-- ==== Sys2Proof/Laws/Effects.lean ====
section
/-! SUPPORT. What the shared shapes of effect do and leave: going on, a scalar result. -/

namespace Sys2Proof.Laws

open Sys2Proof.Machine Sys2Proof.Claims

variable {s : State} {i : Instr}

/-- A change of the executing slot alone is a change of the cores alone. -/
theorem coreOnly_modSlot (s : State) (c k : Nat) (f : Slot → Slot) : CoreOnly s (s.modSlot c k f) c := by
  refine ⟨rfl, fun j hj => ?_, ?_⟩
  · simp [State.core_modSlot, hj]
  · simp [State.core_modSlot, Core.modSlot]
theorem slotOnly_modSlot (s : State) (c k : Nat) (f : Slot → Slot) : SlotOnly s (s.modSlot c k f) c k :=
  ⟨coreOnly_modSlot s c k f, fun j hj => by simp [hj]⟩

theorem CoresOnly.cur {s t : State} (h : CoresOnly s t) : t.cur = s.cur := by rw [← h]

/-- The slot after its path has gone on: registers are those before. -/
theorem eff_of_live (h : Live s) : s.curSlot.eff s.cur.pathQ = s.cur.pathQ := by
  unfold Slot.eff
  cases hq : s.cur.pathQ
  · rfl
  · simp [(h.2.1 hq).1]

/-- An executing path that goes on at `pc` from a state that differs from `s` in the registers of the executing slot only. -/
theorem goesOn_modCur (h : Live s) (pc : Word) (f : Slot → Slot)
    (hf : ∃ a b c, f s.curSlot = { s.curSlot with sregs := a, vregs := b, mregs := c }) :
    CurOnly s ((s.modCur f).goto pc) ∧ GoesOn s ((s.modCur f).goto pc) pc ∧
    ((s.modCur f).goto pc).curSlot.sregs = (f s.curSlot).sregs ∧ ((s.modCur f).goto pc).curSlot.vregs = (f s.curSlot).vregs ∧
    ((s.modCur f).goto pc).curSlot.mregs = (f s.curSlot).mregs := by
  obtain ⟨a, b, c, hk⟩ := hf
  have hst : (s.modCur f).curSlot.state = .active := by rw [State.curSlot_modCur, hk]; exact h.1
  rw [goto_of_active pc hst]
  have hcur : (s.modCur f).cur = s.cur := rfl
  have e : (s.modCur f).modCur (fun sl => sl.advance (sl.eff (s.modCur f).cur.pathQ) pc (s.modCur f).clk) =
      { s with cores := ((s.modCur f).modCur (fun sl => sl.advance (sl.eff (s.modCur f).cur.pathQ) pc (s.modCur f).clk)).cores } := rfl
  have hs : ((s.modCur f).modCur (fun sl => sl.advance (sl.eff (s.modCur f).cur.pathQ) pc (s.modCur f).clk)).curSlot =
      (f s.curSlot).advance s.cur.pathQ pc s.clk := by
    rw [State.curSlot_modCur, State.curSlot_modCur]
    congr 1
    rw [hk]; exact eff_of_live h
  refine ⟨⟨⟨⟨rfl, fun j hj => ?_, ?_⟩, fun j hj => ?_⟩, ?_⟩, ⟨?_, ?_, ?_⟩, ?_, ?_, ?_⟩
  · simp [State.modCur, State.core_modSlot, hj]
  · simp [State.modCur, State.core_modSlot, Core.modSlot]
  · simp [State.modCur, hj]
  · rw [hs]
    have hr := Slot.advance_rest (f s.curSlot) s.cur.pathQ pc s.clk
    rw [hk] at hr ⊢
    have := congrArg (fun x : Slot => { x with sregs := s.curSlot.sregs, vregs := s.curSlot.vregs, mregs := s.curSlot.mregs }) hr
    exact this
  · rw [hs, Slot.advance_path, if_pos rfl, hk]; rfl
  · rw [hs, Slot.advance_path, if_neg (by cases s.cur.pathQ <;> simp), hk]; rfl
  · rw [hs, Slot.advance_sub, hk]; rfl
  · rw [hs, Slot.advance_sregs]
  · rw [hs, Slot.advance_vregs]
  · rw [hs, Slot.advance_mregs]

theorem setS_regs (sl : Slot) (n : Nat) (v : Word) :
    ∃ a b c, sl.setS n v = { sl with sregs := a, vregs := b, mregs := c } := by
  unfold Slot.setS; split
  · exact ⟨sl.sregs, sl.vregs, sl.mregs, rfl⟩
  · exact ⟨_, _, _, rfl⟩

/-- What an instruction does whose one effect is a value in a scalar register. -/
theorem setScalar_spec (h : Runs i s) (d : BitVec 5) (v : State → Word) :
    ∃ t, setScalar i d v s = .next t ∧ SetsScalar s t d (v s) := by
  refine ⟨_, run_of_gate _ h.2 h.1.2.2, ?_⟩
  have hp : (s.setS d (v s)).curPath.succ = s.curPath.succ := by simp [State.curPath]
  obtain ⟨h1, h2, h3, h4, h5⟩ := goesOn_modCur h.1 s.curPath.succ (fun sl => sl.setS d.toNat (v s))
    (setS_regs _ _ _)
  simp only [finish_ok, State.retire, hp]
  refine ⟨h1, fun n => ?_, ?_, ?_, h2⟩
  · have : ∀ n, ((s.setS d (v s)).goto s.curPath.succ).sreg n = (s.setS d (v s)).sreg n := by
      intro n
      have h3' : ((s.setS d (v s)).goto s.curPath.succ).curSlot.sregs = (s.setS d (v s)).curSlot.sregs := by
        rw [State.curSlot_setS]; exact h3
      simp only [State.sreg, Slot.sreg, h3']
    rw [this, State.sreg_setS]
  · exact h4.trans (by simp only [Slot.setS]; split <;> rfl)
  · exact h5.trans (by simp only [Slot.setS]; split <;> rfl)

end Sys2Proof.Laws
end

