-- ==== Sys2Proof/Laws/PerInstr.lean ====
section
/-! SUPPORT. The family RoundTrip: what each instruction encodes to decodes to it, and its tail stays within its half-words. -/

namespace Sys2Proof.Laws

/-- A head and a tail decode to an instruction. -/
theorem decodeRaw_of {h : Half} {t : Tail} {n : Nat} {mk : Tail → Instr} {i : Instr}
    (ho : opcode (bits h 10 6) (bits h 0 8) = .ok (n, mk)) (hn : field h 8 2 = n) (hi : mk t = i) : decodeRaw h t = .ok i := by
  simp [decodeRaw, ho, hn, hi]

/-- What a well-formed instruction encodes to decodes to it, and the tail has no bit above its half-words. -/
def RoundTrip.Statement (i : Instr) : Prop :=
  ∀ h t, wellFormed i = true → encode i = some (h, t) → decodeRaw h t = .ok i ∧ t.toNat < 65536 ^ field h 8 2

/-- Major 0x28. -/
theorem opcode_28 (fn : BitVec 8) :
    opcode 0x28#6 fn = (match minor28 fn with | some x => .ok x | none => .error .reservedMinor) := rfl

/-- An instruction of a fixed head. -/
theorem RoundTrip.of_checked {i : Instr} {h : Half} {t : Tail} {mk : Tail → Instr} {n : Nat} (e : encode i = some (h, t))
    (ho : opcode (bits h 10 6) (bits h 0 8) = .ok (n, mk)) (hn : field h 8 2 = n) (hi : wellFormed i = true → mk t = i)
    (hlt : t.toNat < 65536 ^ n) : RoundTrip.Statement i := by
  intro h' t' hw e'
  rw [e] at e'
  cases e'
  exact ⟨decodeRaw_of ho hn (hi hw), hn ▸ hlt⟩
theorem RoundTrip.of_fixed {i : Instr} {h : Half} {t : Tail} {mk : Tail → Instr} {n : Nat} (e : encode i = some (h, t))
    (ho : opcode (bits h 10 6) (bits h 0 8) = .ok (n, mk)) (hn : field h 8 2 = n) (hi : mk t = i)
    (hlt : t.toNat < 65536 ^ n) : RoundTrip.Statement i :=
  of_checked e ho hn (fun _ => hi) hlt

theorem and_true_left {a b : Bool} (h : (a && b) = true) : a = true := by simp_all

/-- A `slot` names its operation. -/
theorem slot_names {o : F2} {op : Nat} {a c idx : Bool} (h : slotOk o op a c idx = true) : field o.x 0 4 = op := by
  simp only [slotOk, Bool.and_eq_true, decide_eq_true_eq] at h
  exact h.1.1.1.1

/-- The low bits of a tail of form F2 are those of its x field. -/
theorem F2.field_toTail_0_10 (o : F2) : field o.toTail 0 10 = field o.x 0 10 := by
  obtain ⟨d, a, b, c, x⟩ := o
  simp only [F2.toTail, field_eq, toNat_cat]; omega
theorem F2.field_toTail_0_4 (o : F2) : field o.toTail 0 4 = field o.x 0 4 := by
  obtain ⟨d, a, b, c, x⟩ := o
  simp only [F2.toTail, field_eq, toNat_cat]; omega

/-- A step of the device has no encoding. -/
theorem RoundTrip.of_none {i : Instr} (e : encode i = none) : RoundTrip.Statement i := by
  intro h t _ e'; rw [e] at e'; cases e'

━━━━

* Exercise goal: The result should be every line of the material that contains the word "instruction", so copy those lines.

* Task output:
/-- What an instruction does whose one effect is a value in a scalar register. -/
/-! SUPPORT. The family RoundTrip: what each instruction encodes to decodes to it, and its tail stays within its half-words. -/
/-- A head and a tail decode to an instruction. -/
/-- What a well-formed instruction encodes to decodes to it, and the tail has no bit above its half-words. -/
/-- An instruction of a fixed head. -/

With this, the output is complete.